/-- Shelf loop and share link (R217). -/
def State.readShelf (s : State) (idx sub : Nat) : Option Nat :=
  let x := s.shelf
  match idx, sub with
  | 0x2E20, 1 => some s.shelfStatus
  | 0x2E20, 2 => realSome s.vBus
  | 0x2E20, 3 => realSome x.ff
  | 0x2E20, 4 => realSome x.y8
  | 0x2E20, 5 => realSome x.u
  | 0x2E20, 6 => realSome x.c
  | 0x2E20, 7 => realSome (x.rects.toList.foldl (fun (a : Rat) r => a + r.demand.getD 0) 0)
  | 0x2E20, 8 => realSome (x.rects.toList.foldl (fun (a : Rat) r => a + r.current) 0)
  | 0x2E20, 9 => realSome s.inputPower
  | 0x2E20, 0x0A => realSome x.soc
  | 0x2E20, 0x0B => realSome x.autonomy
  | 0x2E20, 0x0C => some x.stageNo
  | 0x2E20, 0x0D => realSome s.busRef
  | 0x2E20, 0x0E => some x.seq.toNat
  | 0x2E40, 1 => some x.frames[0].toNat
  | 0x2E40, 2 => some x.frames[1].toNat
  | 0x2E40, 3 => some x.readbackFails[0].toNat
  | 0x2E40, 4 => some x.readbackFails[1].toNat
  | 0x2E40, 5 => some x.slowDone.toNat
  | 0x2E40, 6 => some x.slowTimeouts.toNat
  | 0x2E40, 7 => some x.wrongPort.toNat
  | 0x2E41, 5 => some x.slowState
  | i, k + 1 => (x.rects[k]?).bind (State.readRec i)
  | _, _ => none

/-- Code of a branch's channel state (R223). -/
def brCode : BrState → Nat
  | .off => 0
  | .waitPresent => 1
  | .inrush => 2
  | .on => 3
  | .limit => 4
  | .stopping => 5
  | .retryWait => 6
  | .tripped => 7
  | .fetShort => 8
  | .gateUv => 9
  | .quenched => 10
  | .held => 11

/-- Code of a string's channel state (R244). -/
def strCode : StrState → Nat
  | .off => 0
  | .on => 3
  | .latched => 7
  | .gateUv => 9
  | .quenched => 10

/-- Code of a selected feed (R244). -/
def feedCode : Option Bool → Nat
  | none => 0xFF
  | some b => ofBool b

/-- The distribution status (R244). -/
def State.distStatus (s : State) : Nat :=
  let d := s.dist
  let guv : Bool := d.br.any (fun b => b.st = .gateUv) || d.feed.any FeedPair.gateUv || d.str.any fun x => x = .gateUv
  maskNat 16 (fun k => d.br[k].st = .on) + 2 ^ 16 * (s.gatesHigh.extractLsb' 16 4).toNat + 2 ^ 20 * (s.gatesHigh.extractLsb' 20 4).toNat
    + 2 ^ 24 * ofBool guv + 2 ^ 25 * ofBool (decide (d.quench ≠ 0))

/-- A branch's objects (R244). -/
def State.readBranch (s : State) (k : Fin 16) (sub : Nat) : Option Nat :=
  let b := s.dist.br[k]
  match sub with
  | 1 => some (brCode b.st)
  | 2 => some b.retries
  | 3 => some b.trips.toNat
  | 4 => some b.cause
  | 5 => realSome b.lastEnergy
  | 6 => realSome b.lastDuration
  | 7 => realSome b.vds
  | 8 => realSome ((s.brElapsed k : Nat) / 1000000000)
  | _ => none

/-- Distribution (R244). -/
def State.readDist (s : State) (idx sub : Nat) : Option Nat :=
  if idx = 0x2600 then (match sub with | 1 => some s.distStatus | 5 => some s.dist.quench.toNat | _ => none)
  else if h : 0x2620 ≤ idx ∧ idx < 0x2630 then s.readBranch ⟨idx - 0x2620, by omega⟩ sub
  else if idx = 0x2632 ∨ idx = 0x2633 then
    (s.dist.feed[idx - 0x2632]?).bind fun f =>
      match sub with
      | 1 => some (feedCode f.sel)
      | 2 => some (ofBits [f.qual[0], f.qual[1]])
      | 3 => some f.transfers.toNat
      | 4 => some f.lastTransfer
      | _ => none
  else if idx = 0x2640 then (s.dist.str[sub - 1]?).map strCode
  else none

/-- A string's objects (R266). -/
def State.readString (s : State) (n : Fin 4) (sub : Nat) : Option Nat :=
  let x := s.bat.str[n]
  match sub with
  | 1 => some (s.stringStatus n)
  | 2 => realSome x.q
  | 3 => realSome x.soc
  | 4 => realSome x.c
  | 5 => realSome x.v
  | 6 => realSome x.vEnd
  | 7 => realSome x.cMeas
  | 8 => some x.cycles.toNat
  | 9 => some x.tFull
  | 0x0A => some x.tEmpty
  | 0x0B => realSome x.throughput
  | 0x0C => realSome (x.uncounted + (match x.stoppedAt with | some t => ((s.now - t : Nat) : Rat) / 1000000000 | none => 0))
  | 0x0D => some x.lvdCount.toNat
  | _ => none

/-- Battery (R266). -/
def State.readBattery (s : State) (idx sub : Nat) : Option Nat :=
  if idx = 0x2800 then (match sub with | 6 => some s.bat.writes.toNat | 7 => some s.bat.seq | _ => none)
  else if h : 0x2820 ≤ idx ∧ idx < 0x2824 then s.readString ⟨idx - 0x2820, by omega⟩ sub
  else none

/-- Code of a rail's state (R273). -/
def railCode : RailSt → Nat
  | .off => 0
  | .waitDeps => 1
  | .startDelay => 2
  | .starting => 3
  | .pgDelay => 4
  | .good => 5
  | .outOfWindow => 6
  | .stopping => 7
  | .minOff => 8
  | .retryWait => 9
  | .latched => 10
  | .heldOff => 11
  | .privFailed => 12

/-- Code of the sequencer's state (R293). -/
def seqCode : SeqSt → Nat
  | .off => 0
  | .poweringUp => 1
  | .up => 2
  | .poweringDown => 3
  | .latched => 4
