/-- A part stands alike in two. -/
def PinsPart.same (x y : Pins) : PinsPart → Prop
  | .cascPos => y.cascPos = x.cascPos
  | .recover => y.recover = x.recover
  | .slAddr => y.slAddr = x.slAddr
  | .twinPar => y.twinPar = x.twinPar
  | .unstable => y.unstable = x.unstable
  | .brHeld => y.brHeld = x.brHeld
  | .fdHeld => y.fdHeld = x.fdHeld
  | .stHeld => y.stHeld = x.stHeld
  | .pgHeld => y.pgHeld = x.pgHeld
  | .gpioHeld => y.gpioHeld = x.gpioHeld
  | .brHold => y.brHold = x.brHold
  | .fdHold => y.fdHold = x.fdHold
  | .stHold => y.stHold = x.stHold
  | .pgHold => y.pgHold = x.pgHold
  | .gpioHold => y.gpioHold = x.gpioHold
  | .adopted => y.adopted = x.adopted
  | .pwm k => y.pwm[k] = x.pwm[k]
  | .pwmAll => True
  | .gate k => y.gate[k] = x.gate[k]
  | .gateAll => True
  | .pg => y.pg = x.pg
  | .slDriver => y.slDriver = x.slDriver
  | .gpioIn => y.gpioIn = x.gpioIn
  | .gpioOut => y.gpioOut = x.gpioOut
  | .gpioDir => y.gpioDir = x.gpioDir
  | .twinActO => y.twinActO = x.twinActO
  | .twinActI => y.twinActI = x.twinActI
  | .spiIrq => y.spiIrq = x.spiIrq
  | .syncFreq => y.syncFreq = x.syncFreq
  | .syncAt => y.syncAt = x.syncAt
  | .syncOut => y.syncOut = x.syncOut
  | .pmbusReleased => y.pmbusReleased = x.pmbusReleased
  | .benutTx => y.benutTx = x.benutTx
  | .brownWarn => y.brownWarn = x.brownWarn
  | .brownSeen => y.brownSeen = x.brownSeen
  | .vgdUv => y.vgdUv = x.vgdUv
  | .vauxOv => y.vauxOv = x.vauxOv
  | .vddioRange => y.vddioRange = x.vddioRange
  | .bwCode => y.bwCode = x.bwCode
  | .brownEvents => y.brownEvents = x.brownEvents
  | .vaux => y.vaux = x.vaux
  | .vddio => y.vddio = x.vddio
  | .vgd => y.vgd = x.vgd

/-- The part that stands for all the elements of which a part is one; the part itself where it is none. -/
def PinsPart.whole : PinsPart → PinsPart
  | .pwm _ => .pwmAll
  | .gate _ => .gateAll
  | x => x

/-- The parts of `Timebase`; a part whose name ends in All stands for every element of its vector or list. -/
inductive TimebasePart
  | lock
  | ppsOk
  | refOk
  | cascOk
  | conflict
  | freqOnly
  | todUnset
  | todLoaded
  | todInvalid
  | steering
  | phaseErr
  | holdoverTime
  | errBound
  | changes
  | discarded
  | tod
  | todNext
  | steps
  | stepPending
  | slewLeft
  | slewOff
  | slewEnd
  | phaseStage
  | lastChange
  | ppsRun
  | ppsLast
  | ppsSkipped
  | frameAt
  | lockRun
  | refLock
  | refSum
  | refN
  | refBad
  | freqErr
  | freqCorr
  | refRun
  | model
  | alignTerm
  | steerHist
  | lastT
  | tempStale
  | limitRaised
  | validBefore
  | xoFailed
  | gen (k : Fin 16) | genAll
  | loopP (k : Fin 8) | loopPAll
  | loopF (k : Fin 8) | loopFAll
  | recF (k : Fin 32) | recFAll
  deriving DecidableEq, Repr

/-- A part stands alike in two. -/
def TimebasePart.same (x y : Timebase) : TimebasePart → Prop
  | .lock => y.lock = x.lock
  | .ppsOk => y.ppsOk = x.ppsOk
  | .refOk => y.refOk = x.refOk
  | .cascOk => y.cascOk = x.cascOk
  | .conflict => y.conflict = x.conflict
  | .freqOnly => y.freqOnly = x.freqOnly
  | .todUnset => y.todUnset = x.todUnset
  | .todLoaded => y.todLoaded = x.todLoaded
  | .todInvalid => y.todInvalid = x.todInvalid
  | .steering => y.steering = x.steering
  | .phaseErr => y.phaseErr = x.phaseErr
  | .holdoverTime => y.holdoverTime = x.holdoverTime
  | .errBound => y.errBound = x.errBound
  | .changes => y.changes = x.changes
  | .discarded => y.discarded = x.discarded
  | .tod => y.tod = x.tod
  | .todNext => y.todNext = x.todNext
  | .steps => y.steps = x.steps
  | .stepPending => y.stepPending = x.stepPending
  | .slewLeft => y.slewLeft = x.slewLeft
  | .slewOff => y.slewOff = x.slewOff
  | .slewEnd => y.slewEnd = x.slewEnd
  | .phaseStage => y.phaseStage = x.phaseStage
  | .lastChange => y.lastChange = x.lastChange
  | .ppsRun => y.ppsRun = x.ppsRun
  | .ppsLast => y.ppsLast = x.ppsLast
  | .ppsSkipped => y.ppsSkipped = x.ppsSkipped
  | .frameAt => y.frameAt = x.frameAt
  | .lockRun => y.lockRun = x.lockRun
  | .refLock => y.refLock = x.refLock
  | .refSum => y.refSum = x.refSum
  | .refN => y.refN = x.refN
  | .refBad => y.refBad = x.refBad
  | .freqErr => y.freqErr = x.freqErr
  | .freqCorr => y.freqCorr = x.freqCorr
  | .refRun => y.refRun = x.refRun
  | .model => y.model = x.model
  | .alignTerm => y.alignTerm = x.alignTerm
  | .steerHist => y.steerHist = x.steerHist
  | .lastT => y.lastT = x.lastT
  | .tempStale => y.tempStale = x.tempStale
  | .limitRaised => y.limitRaised = x.limitRaised
  | .validBefore => y.validBefore = x.validBefore
  | .xoFailed => y.xoFailed = x.xoFailed
  | .gen k => y.gen[k] = x.gen[k]
  | .genAll => True
  | .loopP k => y.loopP[k] = x.loopP[k]
  | .loopPAll => True
  | .loopF k => y.loopF[k] = x.loopF[k]
  | .loopFAll => True
  | .recF k => y.recF[k] = x.recF[k]
  | .recFAll => True

/-- The part that stands for all the elements of which a part is one; the part itself where it is none. -/
def TimebasePart.whole : TimebasePart → TimebasePart
  | .gen _ => .genAll
  | .loopP _ => .loopPAll
  | .loopF _ => .loopFAll
  | .recF _ => .recFAll
  | x => x
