/-- Staging: begin, chunks, header, abort and verification. STAGING_BEGIN, not busy, by an admitted write, which it answers done, or by UPD_CTRL with
Engineer's role, makes the slot that staging takes empty and in staging, with no offset; busy, the write is refused with 0x08000022. IMAGE_APPEND,
admitted, not busy, 1 to 1024 bytes behind an offset: at the next offset, the header still incomplete, it appends them, gives the next offset and
answers done; out of sequence it answers 0x08000120 and records 0x1314, slots and offset standing; bytes that stand already are answered done with no
effect; completing a header that R458 refuses, it ends staging, the slot invalid, with the check's code recorded and 0x08000120 answered.
STAGING_ABORT, admitted, with a slot in staging makes it invalid, ends staging and answers done. IMAGE_VERIFY_DONE of the verification that runs
leaves the slot's bytes and gives valid with 0x130A and the version, or, where a check of R459 fails, invalid with its code recorded. Each clause
gives its conditions; the list after its KeepsBut names every part of the state that may change, and all others stand; a reset's clause says what
stays. -/
def Obligations.ImagesAreStagedAndVerified : Prop :=
  -- STAGING_BEGIN by the dictionary (R457).
  (∀ (w : Session) (s : State),
      s.admits w 0x3400 4 (leBytes 4 0x6E676562) = true →
      s.updBusy = false →
      Completes (.stagingBegin (.dict w)) s fun t =>
      Answered w .done t ∧ t.upd.slot[s.stageSlot] = { st := .staging } ∧ t.upd.stat = 1 ∧ t.upd.next = 0 ∧ t.upd.total = 0 ∧ Stopped .updVerify t ∧
        KeepsBut [.upd .slotAll, .timer .updVerify, .upd .stat, .upd .next, .upd .total, .net (.sess (sessIx w)), .timer (.sessIdle (sessIx w))] s t) ∧
  -- STAGING_BEGIN by UPD_CTRL (R474).
  (∀ (s : State),
      s.hostUp = true →
      s.updRole = true →
      s.updBusy = false →
      Completes (.stagingBegin .reg) s fun t => t.upd.slot[s.stageSlot] = { st := .staging } ∧ t.upd.stat = 1 ∧ t.upd.next = 0 ∧
        KeepsBut [.upd .slotAll, .timer .updVerify, .upd .stat, .upd .next, .upd .total, .timer (.sessIdle (sessIx .spi))] s t) ∧
  -- STAGING_BEGIN while the device is busy (R457).
  (∀ (w : Session) (s : State),
      s.admits w 0x3400 4 (leBytes 4 0x6E676562) = true →
      s.updBusy = true →
      Completes (.stagingBegin (.dict w)) s fun t => Answered w (.abort 0x08000022) t ∧
        KeepsBut [.timer .updVerify, .net (.sess (sessIx w)), .timer (.sessIdle (sessIx w))] s t) ∧
  -- IMAGE_APPEND of a chunk at the next offset that leaves the header incomplete (R457).
  (∀ (w : Session) (k : Fin 2) (d : List Byte) (s : State),
      s.admits w 0x3400 2 d = true →
      s.updBusy = false →
      5 ≤ d.length →
      d.length ≤ 1028 →
      s.upd.staging = some k →
      s.upd.stat ≠ 3 →
      leValue (d.take 4) = (s.upd.slot[k]).bytes.length →
      ((s.upd.slot[k]).bytes ++ d.drop 4).length < 256 →
      Completes (.imageAppend (.dict w) d) s fun t =>
      Answered w .done t ∧ (t.upd.slot[k]).bytes = (s.upd.slot[k]).bytes ++ d.drop 4 ∧ (t.upd.slot[k]).st = .staging ∧
        t.upd.next = ((s.upd.slot[k]).bytes ++ d.drop 4).length ∧ t.upd.stat = 1 ∧
        KeepsBut [.upd .slotAll, .upd .stat, .upd .next, .upd .total, .timer .updVerify, .upd .lastCode, .net (.sess (sessIx w)),
        .timer (.sessIdle (sessIx w))] s t) ∧
  -- IMAGE_APPEND out of sequence (R457): refused, 0x1314.
  (∀ (w : Session) (d : List Byte) (s : State),
      s.admits w 0x3400 2 d = true →
      s.updBusy = false →
      5 ≤ d.length →
      d.length ≤ 1028 →
      s.chunkFate (leValue (d.take 4)) (d.drop 4) = .sequence →
      Completes (.imageAppend (.dict w) d) s fun t => Answered w (.abort 0x08000120) t ∧ t.upd.slot = s.upd.slot ∧ t.upd.next = s.upd.next ∧
        t.upd.lastCode = 0x1314 ∧ Raised 0x1314 noInst [] s t ∧
        KeepsBut (([.upd .slotAll, .upd .stat, .upd .next, .upd .total, .timer .updVerify, .upd .lastCode, .net (.sess (sessIx w)),
        .timer (.sessIdle (sessIx w))] : List Part) ++ Part.raised) s t) ∧
  -- IMAGE_APPEND that repeats bytes already there (R457): accepted without effect.
  (∀ (w : Session) (d : List Byte) (s : State),
      s.admits w 0x3400 2 d = true →
      s.updBusy = false →
      5 ≤ d.length →
      d.length ≤ 1028 →
      s.chunkFate (leValue (d.take 4)) (d.drop 4) = .retry →
      Completes (.imageAppend (.dict w) d) s fun t => Answered w .done t ∧
        KeepsBut [.timer .updVerify, .net (.sess (sessIx w)), .timer (.sessIdle (sessIx w))] s t) ∧
  -- IMAGE_APPEND that completes a header that R458 refuses: staging ends, the slot is invalid and the code is recorded.
  (∀ (w : Session) (k : Fin 2) (c : Nat) (d : List Byte) (s : State),
      s.admits w 0x3400 2 d = true →
      s.updBusy = false →
      5 ≤ d.length →
      d.length ≤ 1028 →
      s.upd.staging = some k →
      s.upd.stat ≠ 3 →
      leValue (d.take 4) = (s.upd.slot[k]).bytes.length →
      (s.upd.slot[k]).bytes.length < 256 →
      256 ≤ ((s.upd.slot[k]).bytes ++ d.drop 4).length →
      s.upd.headerFault (((s.upd.slot[k]).bytes ++ d.drop 4).take 256) = some c →
      Completes (.imageAppend (.dict w) d) s fun t => Answered w (.abort 0x08000120) t ∧ (t.upd.slot[k]).st = .invalid ∧ t.upd.stat = 5 ∧ t.upd.lastCode = c ∧
        Raised c noInst [] s t ∧ KeepsBut (([.upd .slotAll, .upd .stat, .upd .next, .upd .total, .timer .updVerify, .upd .lastCode, .net (.sess (sessIx w)),
        .timer (.sessIdle (sessIx w))] : List Part) ++ Part.raised) s t) ∧
  -- STAGING_ABORT (R474).
  (∀ (w : Session) (k : Fin 2) (s : State),
      s.admits w 0x3400 4 (leBytes 4 0x74726261) = true →
      s.upd.staging = some k →
      Completes (.stagingAbort (.dict w)) s fun t => Answered w .done t ∧ (t.upd.slot[k]).st = .invalid ∧ t.upd.stat = 0 ∧ t.upd.next = 0 ∧
        Stopped .updVerify t ∧ KeepsBut [.upd .slotAll, .timer .updVerify, .upd .stat, .upd .next, .upd .total, .net (.sess (sessIx w)),
        .timer (.sessIdle (sessIx w))] s t) ∧
  -- IMAGE_VERIFY_DONE (R459): valid with 0x130A, or invalid with the code of the check that fails.
  (∀ (k : Fin 2) (uncorr : Bool) (s : State),
      s.upd.staging = some k →
      s.running .updVerify = true →
      s.upd.stat = 3 →
      Completes (.imageVerifyDone uncorr) s fun t =>
      (t.upd.slot[k]).bytes = (s.upd.slot[k]).bytes ∧ Stopped .updVerify t ∧
        KeepsBut (([.upd (.slot k), .timer .updVerify, .upd .stat, .upd .lastCode, .upd .next, .upd .total] : List Part) ++ Part.raised) s t ∧
      (s.upd.bodyFault (s.upd.slot[k]).bytes uncorr = none → (t.upd.slot[k]).st = .valid ∧ t.upd.stat = 4 ∧
        Raised 0x130A noInst [imageVersion (s.upd.slot[k]).bytes] s t) ∧
      (∀ c : Nat, s.upd.bodyFault (s.upd.slot[k]).bytes uncorr = some c → (t.upd.slot[k]).st = .invalid ∧ t.upd.stat = 5 ∧ t.upd.lastCode = c ∧
        Raised c noInst [] s t))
□ □ □ □ □ □ □
**What is required**
Where does the word "ppsSkipped" appear in the material above? Copy every line that holds it.

**Written solution**
  | ppsSkipped
  | .ppsSkipped => y.ppsSkipped = x.ppsSkipped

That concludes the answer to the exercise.